Records from a data collection:
-.-.-

-- ==== Sys2Proof/Machine/Admission.lean ====
section
/-! DEFINITION. The launch front end: provisional and binding reads, validation, admission (R24 to R46, R80 to R82, R219,
R221). -/
namespace Sys2Proof.Machine
open Sys2Proof

/-! Parsing (R36 to R41, R219) -/

/-- A stage record (R38). -/
def stageOf (b : List Byte) (o : Nat) : Stage :=
  { image := leAt b o 8, ilen := leAt b (o + 8) 4, entry := leAt b (o + 0xC) 4, team := leAt b (o + 0x10) 1, scr := leAt b (o + 0x11) 1
    guard := leAt b (o + 0x12) 1, acc := leAt b (o + 0x13) 1, jrn := leAt b (o + 0x14) 1, inq := leAt b (o + 0x15) 1
    umin := leAt b (o + 0x16) 2, umax := leAt b (o + 0x18) 2, hwm := leAt b (o + 0x1A) 2, lwm := leAt b (o + 0x1C) 2
    dwell := leAt b (o + 0x1E) 2, pushm := leAt b (o + 0x20) 4, popm := leAt b (o + 0x24) 4, fmti := leAt b (o + 0x28) 8
    bind := (List.range 8).map fun k => leAt b (o + 0x30 + 2 * k) 2
    nois := (List.range 8).map fun k => (leAt b (o + 0x40 + 8 * k) 4, leAt b (o + 0x44 + 8 * k) 4) }
/-- A queue record (R40). -/
def queueOf (b : List Byte) (o : Nat) : Queue :=
  { qent := leAt b o 2, qsize := leAt b (o + 2) 2, qpre := leAt b (o + 4) 2, qpra := leAt b (o + 8) 8 }
/-- A tensor descriptor (R219). -/
def tensorRec (b : List Byte) : Tensor :=
  { base := leAt b 0 8, scale := leAt b 8 8, aper := leAt b 0x10 8, ext := (List.range 4).map fun k => leAt b (0x18 + 4 * k) 4
    str := (List.range 3).map fun k => leAt b (0x28 + 6 * k) 6, fmt := leAt b 0x3A 1
    shd := decide (bits (leAt b 0x3B 1) 0 1 = 1), rdo := decide (bits (leAt b 0x3B 1) 1 1 = 1) }
/-- The fields of the head (R36) that a launch keeps; GRAPH, NODE and LAUNCHID stay the packet's, but for what MFS and check 0x0A
take of the record. DESIGN CHOICE, log 79. -/
def launchHead (h : List Byte) (l : Launch) : Launch :=
  { l with
    rid := leAt h 4 4, prio := leAt h 0x10 1, retry := leAt h 0x18 1, policy := leAt h 0x19 1, cons := decide (bits (leAt h 0x16 2) 0 1 = 1)
    param := leAt h 0x28 8, work := leAt h 0x40 8, wsize := leAt h 0x48 4, vlog := leAt h 0x4C 2
    pred := (List.range (min 8 (leAt h 0x13 1))).map fun k => leAt h (0x30 + 2 * k) 2 }

/-! Checks of R45, in their order -/

def vers (h : List Byte) : Nat := leAt h 0 2
def recLen (h : List Byte) : Nat := 128 * leAt h 2 2
def nstg (h : List Byte) : Nat := leAt h 0x11 1
def nque (h : List Byte) : Nat := leAt h 0x12 1
def nten (h : List Byte) : Nat := leAt h 0x14 2
def stgOff (h : List Byte) : Nat := leAt h 0x1C 4
def queOff (h : List Byte) : Nat := leAt h 0x20 4
def tenOff (h : List Byte) : Nat := leAt h 0x24 4
/-- 0x02 of the head: tables within LEN lines, offsets aligned. A record address that R35 does not align (log 76) and a STGOFF
below 0x80 (log 77) fail here: DESIGN CHOICE. -/
def headFits (addr : Nat) (h : List Byte) : Bool :=
  decide (addr % 128 = 0) && decide (128 ≤ recLen h) && decide (0x80 ≤ stgOff h) && decide (stgOff h % 128 = 0)
    && decide (stgOff h + 128 * nstg h ≤ recLen h) && decide (queOff h % 32 = 0) && decide (queOff h + 32 * nque h ≤ recLen h)
    && decide (tenOff h % 8 = 0) && decide (tenOff h + 8 * nten h ≤ recLen h) && decide (leAt h 0x40 8 % 65536 = 0)
/-- 0x03. -/
def headPrio (h : List Byte) (job ceiling : Nat) : Bool :=
  decide (leAt h 8 4 = job) && decide (leAt h 0x10 1 ≤ 23) && decide (ceiling ≤ leAt h 0x10 1)
/-- 0x04 of the head. -/
def headRanges (h : List Byte) : Bool :=
  decide (2 ≤ leAt h 2 2) && decide (leAt h 2 2 ≤ 0x800) && decide (1 ≤ nstg h) && decide (nstg h ≤ 16) && decide (nque h ≤ 32)
    && decide (leAt h 0x13 1 ≤ 8) && decide (nten h ≤ 256) && decide (leAt h 0xE 2 ≤ 1023) && decide (leAt h 0x16 2 ≤ 1)
    && decide (leAt h 0x18 1 ≤ 15) && decide (leAt h 0x19 1 ≤ 1) && decide (1 ≤ leAt h 0x4C 2) && decide (leAt h 0x4C 2 ≤ 4096)
    && decide (leAt h 0x1A 2 = 0) && decide (leAt h 0x4E 50 = 0)
    && (List.range 8).all fun k => decide (k < leAt h 0x13 1) || decide (leAt h (0x30 + 2 * k) 2 = 0)
/-- 0x04 of a stage and its bindings. -/
def stageRanges (g : Stage) : Bool :=
  decide (g.guard ≤ 3) && decide (g.jrn ≤ 3) && decide (1 ≤ g.umin) && decide (g.umin ≤ 384) && decide (1 ≤ g.umax) && decide (g.umax ≤ 384)
    && (decide (g.inq ≠ 0xFF) || (decide (g.hwm = 0) && decide (g.lwm = 0) && decide (g.dwell = 0)))
    && g.bind.all fun b => (decide (bits b 15 1 = 1) && decide (bits b 12 1 = 0)) || decide (b = 0)
/-- 0x05. -/
def stageNeeds (g : Stage) : Bool :=
  decide (g.team ≤ 2) && decide (1 ≤ g.scr) && decide (g.scr ≤ 32) && decide (g.guard ≤ 3) && decide (g.acc ≤ 16) && decide (g.jrn ≤ 3)
    && decide (4096 + 512 * (g.guard % 4 + 1) + 48 * teamVoices g.team * (64 * 2 ^ (g.jrn % 4)) ≤ 65536 * g.scr)
/-- 0x04 of a queue record: reserved bytes, and no source without preload. -/
def queueRanges (b : List Byte) (o : Nat) : Bool :=
  decide (leAt b (o + 6) 2 = 0) && decide (leAt b (o + 0x10) 16 = 0) && (decide (leAt b (o + 4) 2 ≠ 0) || decide (leAt b (o + 8) 8 = 0))
/-- 0x06. -/
def queueSizes (q : Queue) : Bool :=
  decide (2 ≤ q.qent) && decide (q.qent ≤ 4096) && decide (8 ≤ q.qsize) && decide (q.qsize ≤ 256) && decide (q.qsize % 8 = 0) && decide (q.qpre ≤ q.qent)
/-- 0x07. -/
def stageFlow (qs : List Queue) (g : Stage) : Bool :=
  decide (g.pushm < 2 ^ qs.length) && decide (g.popm < 2 ^ qs.length) && decide (g.umin ≤ g.umax)
    && if g.inq = 0xFF then decide (g.umax = g.umin)
       else decide (g.inq < qs.length) && decide (bits g.popm g.inq 1 = 1) && decide (g.lwm < g.hwm)
         && decide (g.hwm ≤ ((qs[g.inq]?).getD {}).qent) && decide (1 ≤ g.dwell)
/-- 0x09. An ENTRY that is no multiple of 16 fails here: DESIGN CHOICE, log 78. -/
def stageImage (g : Stage) : Bool :=
  decide (g.ilen ≠ 0) && decide (g.ilen % 16 = 0) && decide (g.entry % 16 = 0) && decide (g.entry < g.ilen)
    && g.nois.all fun n => decide (n.2 = 0) || (decide (n.1 % 4 = 0) && decide (n.2 % 4 = 0) && decide (n.1 + n.2 ≤ g.ilen))
/-- 0x04 of a tensor descriptor (R219). -/
def tensorRanges (b : List Byte) : Bool :=
  let t := tensorRec b
  decide (t.base % 4096 = 0) && decide (t.scale % 2 = 0) && decide (t.aper % 4096 = 0)
    && decide (t.base < 2 ^ 57) && decide (t.scale < 2 ^ 57) && decide (t.aper < 2 ^ 57) && (t.ext.all fun e => decide (1 ≤ e) && decide (e ≤ 2 ^ 24))
    && decide (t.fmt ≤ 6) && decide (leAt b 0x3B 1 ≤ 3) && decide (leAt b 0x3C 4 = 0)
/-- Entries of a tensor's tile tables (R221, R354). -/
def Tensor.entries (t : Tensor) : Nat :=
  t.count * (if t.shd then 2 else 1) + if t.scale = 0 ∨ t.scaleLen = 0 then 0 else (t.scale + t.scaleLen - 1) / 4096 - t.scale / 4096 + 1
/-- 0x0D of a tensor (R219, R354). -/
def State.tensorReach (s : State) (d root : Nat) (t : Tensor) : Bool :=
  (if t.shd then s.reachable d root t.base (8192 * t.count) fun l => l.r && l.w && l.e
    else s.reachable d root t.base (4096 * t.count) fun l => l.r && l.e)
    && (decide (t.scale = 0) || s.reachable d root t.scale t.scaleLen fun l => l.r && l.e)
    && (decide (t.aper = 0) || ((decide (t.fmt = 5) || decide (t.fmt = 6)) && decide (t.scale ≠ 0)))
    && (decide (t.scale ≠ 0) || decide (t.fmt ≠ 6))
/-- A tile table entry for each tile of `n` from `va` on (R221). -/
def State.tileTable (s : State) (d root va n : Nat) : NMap Tile :=
  (List.range n).foldl (fun m i => match s.walkRoot d root (va + 4096 * i) with
    | .ok l => NMap.put m i ⟨l.pa, l.r, l.w, true, l.e, l.ww⟩
    | .error _ => m) []
/-- A tensor with its tile tables (R221). -/
def State.withTiles (s : State) (d root : Nat) (t : Tensor) : Tensor :=
  { t with
    tiles := s.tileTable d root t.base (t.count * if t.shd then 2 else 1)
    stiles := if t.scale = 0 then [] else s.tileTable d root (t.scale / 4096 * 4096) (tilesOf t.scale t.scaleLen).length }
/-- Lines of the queue space that a queue takes (R27). -/
def Queue.space (q : Queue) : Nat := cdiv (q.qent * q.qsize) 128 + 1
/-- Lines of a die's queue space that launches hold (R27). -/
def State.queueUsed (s : State) (d : Nat) : Nat :=
  ((s.launches.filter fun c => decide (c.2.die = d) && decide (c.2.status = .admitted) && c.2.count.isOpen).map fun c => (c.2.queues.map Queue.space).sum).sum
/-- Tile-table entries in use on a die (R221). -/
def State.tilesUsed (s : State) (d : Nat) : Nat :=
  ((s.launches.filter fun c => decide (c.2.die = d)).map fun c => (c.2.tensors.map fun t => t.tiles.length + t.stiles.length).sum).sum
def need (b : Bool) (code : Nat) : Except Nat Unit := if b then .ok () else .error code
/-- Something read, or the code of an item that does not translate (R45). -/
def item {α : Type} : Option α → Except Nat α
  | some a => .ok a
  | none => .error 0x0D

-.-.-

From the records above, copy each line that contains the word "umax".

    umin := leAt b (o + 0x16) 2, umax := leAt b (o + 0x18) 2, hwm := leAt b (o + 0x1A) 2, lwm := leAt b (o + 0x1C) 2
  decide (g.guard ≤ 3) && decide (g.jrn ≤ 3) && decide (1 ≤ g.umin) && decide (g.umin ≤ 384) && decide (1 ≤ g.umax) && decide (g.umax ≤ 384)
  decide (g.pushm < 2 ^ qs.length) && decide (g.popm < 2 ^ qs.length) && decide (g.umin ≤ g.umax)
    && if g.inq = 0xFF then decide (g.umax = g.umin)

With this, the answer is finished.